The following script will scrape a URL for comments and links in the source code. It will then also perform limited spidering and search linked URLs for comments:

import requests
import re

from bs4 import BeautifulSoup
import sys

if len(sys.argv) !=2:
    print "usage: %s targeturl" % (sys.argv[0])
    sys.exit(0)

urls = []

tarurl = sys.argv[1]
url = requests.get(tarurl)
comments = re.findall('<!--(.*)-->',url.text)
print "Comments on page: "+tarurl
for comment in comments:
    print comment

soup = BeautifulSoup(url.text)
for line in soup.find_all('a'):
    newline = line.get('href')
    try:
        if newline[:4] == "http":
            if tarurl in newline:
                urls.append(str(newline))
        elif newline[:1] == "/":
            combline = tarurl+newline
            urls.append(str(combline))
    except:
        pass
        print "failed"
for uurl in urls:
    print "Comments on page: "+uurl
    url = requests.get(uurl)
    comments = re.findall('<!--(.*)-->',url.text)
    for comment in comments:
        print comment

How it works…

After the initial import of the necessary modules and setting up of variables, the script first gets the source code of the target URL.

You may have noticed that for Beautifulsoup, we have the following line:

from bs4 import BeautifulSoup

This is so that when we use BeautifulSoup, we just have to type BeautifulSoup instead of bs4.BeautifulSoup.

It then searches for all instances of HTML comments and prints them out:

url = requests.get(tarurl)
comments = re.findall('<!--(.*)-->',url.text)
print "Comments on page: "+tarurl
for comment in comments:
    print comment

The script will then use Beautifulsoup in order to scrape the source code for any instances of absolute (starting with http) and relative (starting with /) links:

if newline[:4] == "http":
            if tarurl in newline:
                urls.append(str(newline))
        elif newline[:1] == "/":
            combline = tarurl+newline
            urls.append(str(combline))

Once the script has collated a list of URLs linked to from the page, it will then search each page for HTML comments.

There's more…

This recipe shows a basic example of comment scraping and spidering.
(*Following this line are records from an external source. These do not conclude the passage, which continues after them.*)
-- ==== Sys2Proof/Machine/Time.lean ====
section
/-! DEFINITION. The time base, its changes and timers (R431 to R438), and the tick of the SYS clock. -/

namespace Sys2Proof.Machine

/-! ### Changes of the time base -/

/-- The time base takes a value of time base format plus an elapsed time in units of 2^-24 ns. -/
def State.setBase (s : State) (b : Nat) : State := s.withTime { s.time with base := b % 2 ^ 72 }

/-- A step (R437): the epoch rises, and the values before and after are logged. -/
def State.timeStep (s : State) (before : Nat) : State :=
  let after := s.now
  ((s.bumpWrap TIME_STATUS_epoch).hwSet EVF_IRQ_STAT_time_step).log
    { cause := 0, kind := 3, block := 13, stamp := after,
      args := [before % 2 ^ 32, before / 2 ^ 32, after % 2 ^ 32, after / 2 ^ 32] }

/-- The part of a slew not yet absorbed becomes `d`, in units of 2^-24 ns. -/
def State.setSlew (s : State) (d : Int) : State :=
  (s.withTime { s.time with slew := d }).put TIME_STATUS_slewing (b2n (d != 0))

/-- An addition is slewed (R437): slew_en is 1 and its magnitude does not exceed the limit. -/
def State.slews (s : State) (d : Int) : Bool :=
  s.on TIME_CTRL_slew_en && decide (d.natAbs ≤ s.get TIME_SLEW_LIMIT_ns * 65536)

/-- A host write, or a RATE message, sets TIME_INC; 0 is ignored (R432). -/
def State.setInc (s : State) (v : Nat) : State := if v % 2 ^ 32 = 0 then s else s.put TIME_INC_inc v

/-- The self-clearing bit of TIME_CTRL that asks for a change of this kind. -/
def timeBit : TimeKind → Fld
  | .add => TIME_CTRL_add
  | _ => TIME_CTRL_set

/-- One change of the time base is applied (R435 to R438). -/
def State.timeApply (s : State) (c : TimeChange) : State :=
  let before := s.now
  let s0 := s.withTime { s.time with changed := true }
  let s1 := match c.kind with
    | .rate => s0.setInc c.value
    | .set =>
      let t := ((s0.setSlew 0).setBase (c.value * 256 + c.elapsed)).timeStep before
      t.put TIME_STATUS_synced 1
    | .add =>
      let d := toSigned 64 c.value
      let t :=
        if s0.slews d then s0.setSlew (d * 256)
        else
          ((s0.setSlew 0).setBase (ofSigned 72 ((s0.time.base : Int) + d * 256))).timeStep before
      if c.prio = 1 then t.put TIME_STATUS_synced 1 else t
  let s2 := if c.prio = 1 then s1.hwSet EVF_IRQ_STAT_time_msg
    else if c.prio = 0 then (s1.put TIME_CTRL_pps_arm 0).hwSet EVF_IRQ_STAT_pps
    else s1.put (timeBit c.kind) 0
  s2.pulse 84

/-- The priority of the change of the time base that a command of this cycle brings, if it brings one (R436). -/
def State.timePrio (s : State) (c : Instr) : Option Nat :=
  match c with
  | .ppsLoad _ _ => if s.on TIME_CTRL_pps_arm && decide (s.get TIME_CTRL_pps_src < 6) then some 0 else none
  | .timeSet _ _ | .timeAdd _ _ | .timeRate _ => if s.on LNK_STATUS_bc_aligned then some 1 else none
  | _ => none

/-- A change loses in this cycle (R436): one has been applied already, or one of higher priority follows. -/
def State.timeLoses (s : State) (prio : Nat) : Bool :=
  s.time.changed || s.restOfCycle.any fun c => match s.timePrio c with | some p => decide (p < prio) | none => false

/-- A change reaches the time base: at most one is applied in a cycle, by priority; the others wait, and the bit of
TIME_CTRL that asked for one reads 1 until then (R8, R436). -/
def State.timeChange (s : State) (c : TimeChange) : State :=
  if s.timeLoses c.prio then
    let s1 := s.withTime { s.time with waiting := s.time.waiting ++ [c] }
    if c.prio = 2 then s1.put (timeBit c.kind) 1 else s1
  else s.timeApply c

/-- The stamp of the reference symbol of a message, `elapsed` before now (R435). -/
def State.rxStamp (s : State) (elapsed : Nat) : State :=
  s.put64 aTIME_RX_LO aTIME_RX_HI ((s.time.base + 2 ^ 72 - elapsed % 2 ^ 72) / 256 % 2 ^ 64)

/-- The resolution to which the reference instant of a message is stamped, 1/1 024 µs (R547), in units of 2^-24 ns. -/
def rxUnit : Nat := 2 ^ 24 * 1000 / 1024

/-- A time message is received only while the back-channel is aligned (R533); it changes the time base of `t`. -/
def State.timeMessage (s t : State) (c : TimeChange) : State := if s.on LNK_STATUS_bc_aligned then t.timeChange c else s

/-- TIME_SET: V = T + TIME_PATH_DELAY at the message's reference symbol, `elapsed` units of 1/1 024 µs ago (R435,
R547). -/
def execTimeSet (time elapsed : Nat) (s : State) : Host.Outcome State Fault Refusal :=
  .next (s.timeMessage (s.rxStamp (elapsed * rxUnit))
    { kind := .set, prio := 1, value := (time + s.get TIME_PATH_DELAY_delay) % 2 ^ 64, elapsed := elapsed * rxUnit })

/-- TIME_ADD: the message's signed 64-bit offset is added (R435, R437). -/
def execTimeAdd (offset elapsed : Nat) (s : State) : Host.Outcome State Fault Refusal :=
  .next (s.timeMessage (s.rxStamp (elapsed * rxUnit))
    { kind := .add, prio := 1, value := offset % 2 ^ 64, elapsed := elapsed * rxUnit })

/-- TIME_RATE: the message writes TIME_INC (R435). -/
def execTimeRate (inc : Word) (s : State) : Host.Outcome State Fault Refusal :=
  .next (s.timeMessage s { kind := .rate, prio := 1, value := inc.toNat, elapsed := 0 })

/-- TIME_LOAD. -/
def State.timeLoad (s : State) : Nat := s.get64 aTIME_LOAD_LO aTIME_LOAD_HI

/-- TIME_CTRL.set or .add written 1 (R435): TIME_LOAD as it stands, at this tick; a bit that still reads 1 asks for nothing
more (R8). -/
def State.timeAsked (s : State) (k : TimeKind) : State :=
  if s.on (timeBit k) then s else s.timeChange { kind := k, prio := 2, value := s.timeLoad, elapsed := 0 }

/-- TIME_CTRL_SET: loads TIME_LOAD; the reference instant is this tick (R435). -/
def execTimeCtrlSet (s : State) : Host.Outcome State Fault Refusal := .next (s.timeAsked .set)

/-- TIME_CTRL_ADD: adds TIME_LOAD as a signed value (R435, R437). -/
def execTimeCtrlAdd (s : State) : Host.Outcome State Fault Refusal := .next (s.timeAsked .add)

/-- PPS_ARM: pps_arm reads 1 until the PPS load is applied (R435). -/
def execPpsArm (s : State) : Host.Outcome State Fault Refusal := .next (s.put TIME_CTRL_pps_arm 1)

/-- PPS_LOAD: the selected edge of pps_src arrives in eighth `eighth`, `elapsed` ago: its pin stamp shows in TIME_PPS,
and an armed load takes TIME_LOAD at that instant (R435, R440). pps_src 6 and 7 select no pin. -/
def execPpsLoad (eighth elapsed : Nat) (s : State) : Host.Outcome State Fault Refusal :=
  .next (if 6 ≤ s.get TIME_CTRL_pps_src then s
  else
    let s1 := s.put64 aTIME_PPS_LO aTIME_PPS_HI (s.pinStamp eighth)
    if s.on TIME_CTRL_pps_arm then
      s1.timeChange { kind := .set, prio := 0, value := s.timeLoad, elapsed := elapsed }
    else s1)

/-- A write of TIME_CTRL: the stored fields, then each self-clearing bit written 1 (R435). -/
def State.timeCtrlWrite (s : State) (v : Word) : State :=
  let s1 := s.plainWrite aTIME_CTRL v
  let s2 := if bit v.toNat 2 then s1.put TIME_CTRL_pps_arm 1 else s1
  let s3 := if bit v.toNat 0 then s2.timeAsked .set else s2
  if bit v.toNat 1 then s3.timeAsked .add else s3

/-- A read of TIME_NOW_LO through port `p` captures the upper word for that port. -/
def State.captureNow (s : State) (p : Port) : State :=
  s.withTime { s.time with captured := Sparse.put 0 s.time.captured p.num (s.now / 2 ^ 32) }

/-- TIME_NOW_CAPTURE: that read. -/
def execTimeNowCapture (port : Port) (s : State) : Host.Outcome State Fault Refusal := .next (s.captureNow port)

/-- The offset that a slew absorbs in a SYS cycle (R437). -/
def State.slewStep (s : State) : Nat := s.get TIME_INC_inc / 2 ^ 11

/-- SLEW_ABSORBED: in the last cycle of a slew, where no more than one step of it is left, the exact remainder is added and
slewing clears (R437). -/
def execSlewAbsorbed (s : State) : Host.Outcome State Fault Refusal :=
  .next (if s.time.slew ≠ 0 ∧ s.time.slew.natAbs ≤ s.slewStep then
    (s.setBase (ofSigned 72 ((s.time.base : Int) + s.time.slew))).setSlew 0
  else s)

/-! ### Periodic timers -/

/-- Going from `a` to `b`, a count passes or reaches a value n with (n - phase) mod period = 0. -/
def crosses (a b phase period : Int) : Bool := decide (a < b) && (a - phase) / period != (b - phase) / period

/-- Timer `i` fires in this cycle: the integer nanoseconds reached or passed a matching value, moving forwards (R438,
Periodic timers); the count wraps after 2^48 ns (R434). -/
def State.timerDue (s : State) (i : Nat) : Bool :=
  let p : Int := s.get (TIME_TIMER_PERIOD_ns i)
  let ph : Int := s.get (TIME_TIMER_PHASE_ns i)
  let a : Nat := s.time.prev / 2 ^ 24
  let b : Nat := s.time.base / 2 ^ 24
  p != 0 && !s.time.timersFired.contains i &&
    (if a ≤ b then decide (b - a < 2 ^ 47) && crosses a b ph p
     else decide (2 ^ 47 < a - b) && (crosses a (2 ^ 48 - 1) ph p || crosses (-1) b ph p))

/-- PERIODIC_TIMER: timer 0 or 1 fires source 85 or 86. -/
def execPeriodicTimer (timer : Nat) (s : State) : Host.Outcome State Fault Refusal :=
  .next (if decide (timer < 2) && s.timerDue timer then
    (s.withTime { s.time with timersFired := timer :: s.time.timersFired }).pulse (85 + timer)
  else s)

/-! ### The tick -/

/-- The waiting change of the highest priority, and the rest (R436). -/
def takeChange (cs : List TimeChange) : Option (TimeChange × List TimeChange) :=
  match [0, 1, 2].findSome? fun p => cs.find? fun c => c.prio == p with
  | none => none
  | some c => some (c, cs.erase c)

/-- The increment of one cycle: TIME_INC and, during a slew, up to TIME_INC >> 11 of its offset (R431, R437). -/
def State.increment (s : State) : Int × Int :=
  let inc := s.get TIME_INC_inc
  let step : Int := s.slewStep
  let part := max (-step) (min step s.time.slew)
  ((inc : Int) + part, s.time.slew - part)

/-- The time base advances by one cycle; changes that wait grow older, and one of them is applied (R431, R436). -/
def State.timeTick (s : State) : State :=
  let inc := s.increment
  let wait := s.time.waiting.map fun c => { c with elapsed := c.elapsed + s.get TIME_INC_inc }
  let b := ofSigned 72 ((s.time.base : Int) + inc.1)
  let s1 := s.withTime { s.time with base := b, prev := s.time.base, changed := false, waiting := wait, timersFired := [] }
  let s2 := if s.time.slew = 0 then s1 else s1.setSlew inc.2
  match takeChange wait with
  | none => s2
  | some (c, rest) => (s2.withTime { s2.time with waiting := rest }).timeApply c

/-- The even stretches of the time base follow its value, those of the frame in progress and the recent ones (R444, R568). -/
def State.noteLine (s : State) : State :=
  let ls := s.timeLines
  s.withTime { s.time with lines := if s.sht.running then ls else recentLines s.cycle ls }

/-- Source values, for the edges of the next cycle. -/
def State.sources (s : State) : Nat := maskOf ((List.range 96).filter s.source)

/-- Crossroads at the end of a cycle: edges enter the hold windows, each unit's condition becomes its previous one,
and pulses of the next cycle begin (R413, R419 to R421). -/
def State.eventsTick (s : State) : State :=
  let ch := s.channels
  let note (t : List (Nat × Nat)) (v : Bool) :=
    ((List.range 32).filter fun c => bit ch c == v && bit s.evf.chPrev c != v).foldl
      (fun t c => Sparse.insert t c s.cycle) t
  (s.withEvf { s.evf with
      pulses := [], changes := [], pulsesNext := [], srcPrev := s.sources, chPrev := ch
      rise := note s.evf.rise true, fall := note s.evf.fall false
      units := (List.range 8).map fun n =>
        { s.unit n with
          prevTrue := s.condition n, fired := false
          since := if s.condition n then (s.unit n).since.orElse fun _ => s.makingChange n else none } })

/-- Requests made for the cycle that begins carry its time base value (R427). -/
def State.stampRequests (s : State) : State :=
  s.withEvf { s.evf with
    requests := s.evf.requests.map fun r => if r.cycle = s.cycle then { r with made := s.now } else r }

/-- The time since the release of reset, one cycle later; it stands once the boot is complete (05, SYS_BOOT_TIME). -/
def State.bootElapsed (s : State) : Nat :=
  if s.on SYS_BOOT_REPORT_complete then s.boot.elapsed else s.boot.elapsed + s.get TIME_INC_inc

/-- The marks of a cycle end: counts, snapshots, held shadows and fresh bits are per cycle (R13, R15, R663, R664). -/
def State.cycleEnd (s : State) : State :=
  (((((((s.withCycle (s.cycle + 1)).withHeldOld []).withFreshBits []).withCnt { s.cnt with counted := [], cleared := [], snapped := false }).withArc { s.arc with frozenNow := [] }).withSht { s.sht with hostExp := s.sht.hostExp || s.sht.hostNew, hostNew := false }).withPorts { s.ports with irqRelease := s.ports.irqRelease - 1 }).withBoot { s.boot with elapsed := s.bootElapsed }

/-- One cycle of the SYS clock; it stands still while the device is held in reset or in OFF (R625). A burst on a control port
takes such cycles for its words (R188). -/
def State.sysCycle (s : State) : State :=
  if s.portsDead then s
  else
    let next := s.evf.pulsesNext
    let s1 := (s.eventsTick.cycleEnd).timeTick.noteLine.stampRequests.arcTick.recordTick.logFlush.monitorFlush
    (((next.foldl State.pulse s1).count 122).deliver).refault

end Sys2Proof.Machine
end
It is possible to add more intelligence to this recipe to suit your needs. For instance, you may want to account for relative links that use start with . or .. to denote the current and parent directories.

You can also add more control to the spidering part. You could extract the domain from the supplied target URL and create a filter that does not scrape links for domains external to the target. This is especially useful for professional engagements where you need to adhere to a scope of targets.